When the subject of music comes up, there are passionate supporters who by the necessity of being emotionally moved, they have to take a seemingly obdurate position. There's nothing wrong with that. When these supporters have their bias, then other musics tend to get diminished in their conversations. That's human.

I have my preferences which I often state emphatically. I tend to ignore or shove aside
that music which doesn't reflect my interests. I will still give credence to Arnold Schoenberg as being a great composer even though I dislike his music intensely. (Was it Nazi code?)

Pop performers are talented and they do what they do with skill whether I like it or not.
But don't tell me that they are true folk singers. That's specious.

You are not a folk singer because you say you are. Alice in Wonderland, "Just because you say it's true doesn't mean it's so."
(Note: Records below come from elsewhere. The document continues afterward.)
-- ==== Sys2Proof/Machine/Bringup.lean ====
section
/-! DEFINITION. Reset, start sequence and firmware (14, R311 to R325): the commands from the reset to the verdicts. -/

namespace Sys2Proof.Machine

/-! ## Shared by the start commands -/

/-- Set fields of MGMT.START (Table 14-4). -/
def setStart (lo w v : Nat) (s : State) : State := setF s pgMgmt 0x080 lo w v

/-- The start is under way (STATE 2). -/
def starting (s : State) : Bool := alive s && startState s == 2

/-- A start record is appended to the fault log (R316, R324). -/
def logStart (s : State) : State :=
  { s with flash := { s.flash with startLog := s.flash.startLog ++ [BitVec.ofNat 64 (reg s pgMgmt 0x080)] } }

/-- Switch one domain on or off in PWR.DOMAINS. -/
def setDomain (d : Nat) (on : Bool) (s : State) : State :=
  if d < 64 then setF s pgPwr 0x098 d 1 (b2n on) else setF s pgPwr 0x0A0 (d - 64) 1 (b2n on)

/-- The start fails (R324): STATE 4 with its reason, ports held DOWN with their domains off (R328), ALERT# asserted, a start record
written. The first reason stands. -/
def failStart (reason kind index : Nat) (s : State) : State :=
  if s.start.failed then s else
  let s := setStart 0 3 4 (setStart 8 8 reason (setStart 52 4 kind (setStart 56 8 index s)))
  let s := forEach (List.range 8) (fun p t => setDomain (64 + p) false (setF t (pgFab p) 0x080 0 3 0)) s
  logStart { s with start := { s.start with failed := true }, alertStart := true }

/-- SPLIT as HOST.CFG reads it: 6 and 7 read from flash as 4 (Table 10-2). -/
def splitRead (v : Nat) : Nat := if 6 ≤ v then 4 else v

/-- A verdict against the module is kept until the end of the tests merges it, so that it delays no other unit (R313, R324); the first stands. -/
def noteVerdict (reason kind index : Nat) (s : State) : State :=
  { s with start := { s.start with verdict := match s.start.verdict with
      | some v => some v
      | none => some (reason, kind, index) } }

/-- The partition a link belongs to (Table 10-2). -/
def linkPart (s : State) (l : Nat) : Option Nat := (List.range (partCount s)).find? (fun k => (partLinks s k).contains l)

/-- The host port of a link. -/
def linkPort (l : Nat) : Nat := l / 2

/-- Set STATE of HOSTP[k].LINK (Table 10-9). -/
def setLinkState (k v : Nat) : State → State := fun s => setF s (pgHostp k) 0x120 0 3 v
Don't tell me that a modern navel-gazing drivel-driven rant or plaint written by a young pop singer who hasn't lived much is a folk song. Even if it's a very good song, which some of them are.

I have nothing against pop music from any era though because of my age and conditioning, I prefer older songs from the Twenties and Thirties. I understand them better.

They may or may not have a "tradition" but they're not folk songs. They're composed, written for the Broadway stage or the marketplace.

There is a body of music that is culture-based and has stuck around for a long time through changes and there are practitioners of this style of singing who convey this material through having learned it from their sub-cultural environment. Blues, Appalachian, Old Ballads, Sean Nos, jazz, and their corollary from other cultures and countries.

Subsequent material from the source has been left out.